### Problem description
Give again, exactly as written, each line of the material below starting at the line that contains "def State.mapsPage (s" and ending at the line that contains "else if !s.freeFrame pfn then (s, 0x05)". Both ends count, and no other line does.

- Opening Delimiter -

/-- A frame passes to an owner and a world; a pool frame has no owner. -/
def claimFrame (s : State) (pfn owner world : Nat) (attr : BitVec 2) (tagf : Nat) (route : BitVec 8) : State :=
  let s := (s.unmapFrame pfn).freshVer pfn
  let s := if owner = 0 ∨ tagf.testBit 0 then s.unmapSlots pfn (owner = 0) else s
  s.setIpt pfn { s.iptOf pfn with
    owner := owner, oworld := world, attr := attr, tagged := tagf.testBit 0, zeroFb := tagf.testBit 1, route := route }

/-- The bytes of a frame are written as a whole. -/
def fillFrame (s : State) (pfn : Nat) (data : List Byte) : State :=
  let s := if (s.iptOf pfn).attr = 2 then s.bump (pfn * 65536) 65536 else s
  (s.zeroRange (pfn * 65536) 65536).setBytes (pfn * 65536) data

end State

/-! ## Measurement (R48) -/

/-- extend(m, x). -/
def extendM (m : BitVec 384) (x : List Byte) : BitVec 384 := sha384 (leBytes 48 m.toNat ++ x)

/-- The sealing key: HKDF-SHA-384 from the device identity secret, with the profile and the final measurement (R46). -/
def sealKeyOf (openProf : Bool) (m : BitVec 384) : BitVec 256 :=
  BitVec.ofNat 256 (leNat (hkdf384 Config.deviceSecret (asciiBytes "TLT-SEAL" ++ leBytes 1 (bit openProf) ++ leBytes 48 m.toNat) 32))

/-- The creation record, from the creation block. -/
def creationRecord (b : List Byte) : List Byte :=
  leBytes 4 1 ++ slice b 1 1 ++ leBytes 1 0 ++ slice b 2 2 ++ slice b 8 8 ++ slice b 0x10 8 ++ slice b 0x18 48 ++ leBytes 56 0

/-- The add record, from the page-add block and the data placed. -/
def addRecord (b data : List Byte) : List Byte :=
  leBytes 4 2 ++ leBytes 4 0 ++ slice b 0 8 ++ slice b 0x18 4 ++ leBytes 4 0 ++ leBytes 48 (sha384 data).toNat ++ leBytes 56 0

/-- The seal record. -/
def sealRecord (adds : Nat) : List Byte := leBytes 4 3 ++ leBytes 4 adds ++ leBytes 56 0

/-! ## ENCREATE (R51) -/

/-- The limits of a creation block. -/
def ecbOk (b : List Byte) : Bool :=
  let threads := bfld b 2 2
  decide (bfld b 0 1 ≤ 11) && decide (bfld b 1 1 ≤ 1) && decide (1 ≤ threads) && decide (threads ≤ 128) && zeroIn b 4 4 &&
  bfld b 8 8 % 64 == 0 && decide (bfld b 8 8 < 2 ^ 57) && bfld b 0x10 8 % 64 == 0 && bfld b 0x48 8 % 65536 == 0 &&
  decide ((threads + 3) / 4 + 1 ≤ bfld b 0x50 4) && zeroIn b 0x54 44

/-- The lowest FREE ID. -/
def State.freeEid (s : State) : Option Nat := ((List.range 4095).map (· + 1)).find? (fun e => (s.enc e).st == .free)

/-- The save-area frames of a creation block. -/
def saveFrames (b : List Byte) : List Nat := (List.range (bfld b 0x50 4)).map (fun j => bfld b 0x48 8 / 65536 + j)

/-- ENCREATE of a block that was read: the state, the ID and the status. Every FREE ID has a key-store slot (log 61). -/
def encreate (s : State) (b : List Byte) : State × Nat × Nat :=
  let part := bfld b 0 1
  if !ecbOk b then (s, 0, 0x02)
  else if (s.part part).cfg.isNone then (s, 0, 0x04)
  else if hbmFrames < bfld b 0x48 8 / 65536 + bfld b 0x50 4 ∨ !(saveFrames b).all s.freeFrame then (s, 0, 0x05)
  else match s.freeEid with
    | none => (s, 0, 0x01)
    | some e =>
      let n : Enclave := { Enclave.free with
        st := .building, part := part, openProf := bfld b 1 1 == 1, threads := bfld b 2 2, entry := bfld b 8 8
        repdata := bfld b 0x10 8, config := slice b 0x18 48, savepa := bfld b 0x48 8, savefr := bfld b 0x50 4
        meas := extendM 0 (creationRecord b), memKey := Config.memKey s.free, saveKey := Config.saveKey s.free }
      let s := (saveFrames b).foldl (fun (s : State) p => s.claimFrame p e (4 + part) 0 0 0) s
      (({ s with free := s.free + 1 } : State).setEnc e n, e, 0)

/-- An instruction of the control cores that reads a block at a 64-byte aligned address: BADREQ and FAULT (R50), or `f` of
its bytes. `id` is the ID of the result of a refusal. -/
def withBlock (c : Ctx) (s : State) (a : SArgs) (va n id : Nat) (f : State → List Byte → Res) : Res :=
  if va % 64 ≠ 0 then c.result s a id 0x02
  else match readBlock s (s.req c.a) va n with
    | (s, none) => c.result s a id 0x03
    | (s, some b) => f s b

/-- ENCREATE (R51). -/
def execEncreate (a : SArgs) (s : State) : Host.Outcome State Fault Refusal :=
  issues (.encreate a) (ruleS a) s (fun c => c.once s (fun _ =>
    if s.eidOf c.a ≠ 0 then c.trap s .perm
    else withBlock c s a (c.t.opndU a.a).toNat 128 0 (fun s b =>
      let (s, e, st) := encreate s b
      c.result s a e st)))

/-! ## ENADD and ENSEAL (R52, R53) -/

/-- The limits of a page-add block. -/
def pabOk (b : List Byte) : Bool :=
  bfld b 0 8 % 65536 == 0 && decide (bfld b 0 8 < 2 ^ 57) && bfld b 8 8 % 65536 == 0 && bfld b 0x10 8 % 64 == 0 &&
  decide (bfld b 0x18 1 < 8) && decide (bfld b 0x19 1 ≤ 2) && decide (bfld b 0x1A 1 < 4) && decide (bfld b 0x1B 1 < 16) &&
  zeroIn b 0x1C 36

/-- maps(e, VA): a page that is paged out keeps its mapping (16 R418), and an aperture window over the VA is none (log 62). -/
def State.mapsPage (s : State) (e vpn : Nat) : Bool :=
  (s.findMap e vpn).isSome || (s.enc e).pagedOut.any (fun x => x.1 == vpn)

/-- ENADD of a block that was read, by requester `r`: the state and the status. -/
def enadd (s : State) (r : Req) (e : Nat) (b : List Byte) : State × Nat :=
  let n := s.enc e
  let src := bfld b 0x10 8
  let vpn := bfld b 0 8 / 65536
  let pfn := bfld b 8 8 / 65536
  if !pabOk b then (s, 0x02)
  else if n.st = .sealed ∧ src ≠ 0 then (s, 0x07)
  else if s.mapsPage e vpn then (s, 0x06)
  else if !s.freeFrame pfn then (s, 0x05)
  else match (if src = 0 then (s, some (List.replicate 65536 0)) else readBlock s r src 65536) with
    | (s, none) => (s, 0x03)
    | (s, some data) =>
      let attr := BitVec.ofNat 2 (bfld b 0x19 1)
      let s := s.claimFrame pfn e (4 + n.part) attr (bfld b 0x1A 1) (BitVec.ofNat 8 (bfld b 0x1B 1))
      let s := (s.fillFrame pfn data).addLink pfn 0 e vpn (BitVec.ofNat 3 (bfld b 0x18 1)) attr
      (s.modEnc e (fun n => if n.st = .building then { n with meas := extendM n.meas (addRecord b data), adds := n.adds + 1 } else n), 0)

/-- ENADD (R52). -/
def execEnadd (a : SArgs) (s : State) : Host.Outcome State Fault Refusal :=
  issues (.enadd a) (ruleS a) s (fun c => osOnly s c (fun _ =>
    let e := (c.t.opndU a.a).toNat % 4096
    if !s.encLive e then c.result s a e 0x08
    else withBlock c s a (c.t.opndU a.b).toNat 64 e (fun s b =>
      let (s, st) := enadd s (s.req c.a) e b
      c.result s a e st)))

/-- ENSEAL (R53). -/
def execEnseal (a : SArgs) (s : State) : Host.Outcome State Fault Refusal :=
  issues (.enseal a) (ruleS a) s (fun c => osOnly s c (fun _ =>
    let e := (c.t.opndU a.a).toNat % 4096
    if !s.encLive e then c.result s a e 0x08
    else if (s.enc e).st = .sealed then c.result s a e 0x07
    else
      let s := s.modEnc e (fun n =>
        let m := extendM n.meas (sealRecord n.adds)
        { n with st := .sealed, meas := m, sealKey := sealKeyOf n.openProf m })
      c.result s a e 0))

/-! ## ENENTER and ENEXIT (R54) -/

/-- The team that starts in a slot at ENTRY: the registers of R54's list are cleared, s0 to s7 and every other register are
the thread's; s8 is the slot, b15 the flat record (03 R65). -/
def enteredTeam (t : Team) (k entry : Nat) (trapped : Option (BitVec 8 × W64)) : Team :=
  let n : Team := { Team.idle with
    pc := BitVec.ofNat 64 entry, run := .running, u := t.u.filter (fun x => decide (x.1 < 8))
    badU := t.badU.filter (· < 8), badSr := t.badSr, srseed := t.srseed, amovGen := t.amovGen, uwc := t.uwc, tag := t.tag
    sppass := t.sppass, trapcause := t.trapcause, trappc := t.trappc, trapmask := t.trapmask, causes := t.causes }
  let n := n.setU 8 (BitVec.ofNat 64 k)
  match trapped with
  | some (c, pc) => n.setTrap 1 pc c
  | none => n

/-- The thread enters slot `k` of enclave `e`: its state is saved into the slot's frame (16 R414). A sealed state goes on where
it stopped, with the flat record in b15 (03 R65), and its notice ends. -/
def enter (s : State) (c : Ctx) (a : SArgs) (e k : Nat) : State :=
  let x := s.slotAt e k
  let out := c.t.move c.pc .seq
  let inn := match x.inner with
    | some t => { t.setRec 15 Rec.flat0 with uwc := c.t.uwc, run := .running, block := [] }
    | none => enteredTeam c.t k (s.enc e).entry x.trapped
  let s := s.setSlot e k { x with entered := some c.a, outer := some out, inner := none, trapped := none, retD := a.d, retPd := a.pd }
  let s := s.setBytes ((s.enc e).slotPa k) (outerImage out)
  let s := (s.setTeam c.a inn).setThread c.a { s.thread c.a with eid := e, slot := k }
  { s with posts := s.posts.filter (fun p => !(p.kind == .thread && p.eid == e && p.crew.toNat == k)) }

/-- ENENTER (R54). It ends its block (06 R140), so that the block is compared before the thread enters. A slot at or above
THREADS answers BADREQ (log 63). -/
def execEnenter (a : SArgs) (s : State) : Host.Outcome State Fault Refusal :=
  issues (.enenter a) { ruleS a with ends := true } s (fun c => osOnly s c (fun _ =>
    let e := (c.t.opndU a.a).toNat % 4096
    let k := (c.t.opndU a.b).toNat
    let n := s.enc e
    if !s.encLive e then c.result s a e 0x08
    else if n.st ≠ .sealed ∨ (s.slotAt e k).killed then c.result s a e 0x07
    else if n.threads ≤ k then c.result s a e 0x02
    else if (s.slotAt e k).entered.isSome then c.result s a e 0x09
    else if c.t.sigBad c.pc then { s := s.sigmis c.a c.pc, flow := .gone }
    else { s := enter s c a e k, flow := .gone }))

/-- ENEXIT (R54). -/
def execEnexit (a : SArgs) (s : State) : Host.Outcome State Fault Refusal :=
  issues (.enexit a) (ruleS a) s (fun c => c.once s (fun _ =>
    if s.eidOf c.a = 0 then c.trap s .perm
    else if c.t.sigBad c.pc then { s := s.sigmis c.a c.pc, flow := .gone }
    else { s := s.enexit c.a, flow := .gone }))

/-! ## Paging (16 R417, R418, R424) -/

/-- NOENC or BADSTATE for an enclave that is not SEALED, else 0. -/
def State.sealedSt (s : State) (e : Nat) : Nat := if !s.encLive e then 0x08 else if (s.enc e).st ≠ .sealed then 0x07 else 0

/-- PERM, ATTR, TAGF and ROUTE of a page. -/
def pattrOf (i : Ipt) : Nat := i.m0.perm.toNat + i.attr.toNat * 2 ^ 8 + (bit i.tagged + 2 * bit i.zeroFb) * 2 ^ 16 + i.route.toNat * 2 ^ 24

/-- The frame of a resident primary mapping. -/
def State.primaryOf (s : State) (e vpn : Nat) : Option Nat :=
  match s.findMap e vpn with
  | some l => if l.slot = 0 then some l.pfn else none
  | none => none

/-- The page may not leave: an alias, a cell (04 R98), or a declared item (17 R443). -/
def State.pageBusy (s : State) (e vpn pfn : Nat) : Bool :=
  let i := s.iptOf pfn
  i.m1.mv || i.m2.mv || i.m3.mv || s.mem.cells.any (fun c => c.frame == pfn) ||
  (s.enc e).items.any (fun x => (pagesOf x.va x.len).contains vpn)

- Closing Delimiter -

### Response to this exercise
def State.mapsPage (s : State) (e vpn : Nat) : Bool :=
  (s.findMap e vpn).isSome || (s.enc e).pagedOut.any (fun x => x.1 == vpn)

/-- ENADD of a block that was read, by requester `r`: the state and the status. -/
def enadd (s : State) (r : Req) (e : Nat) (b : List Byte) : State × Nat :=
  let n := s.enc e
  let src := bfld b 0x10 8
  let vpn := bfld b 0 8 / 65536
  let pfn := bfld b 8 8 / 65536
  if !pabOk b then (s, 0x02)
  else if n.st = .sealed ∧ src ≠ 0 then (s, 0x07)
  else if s.mapsPage e vpn then (s, 0x06)
  else if !s.freeFrame pfn then (s, 0x05)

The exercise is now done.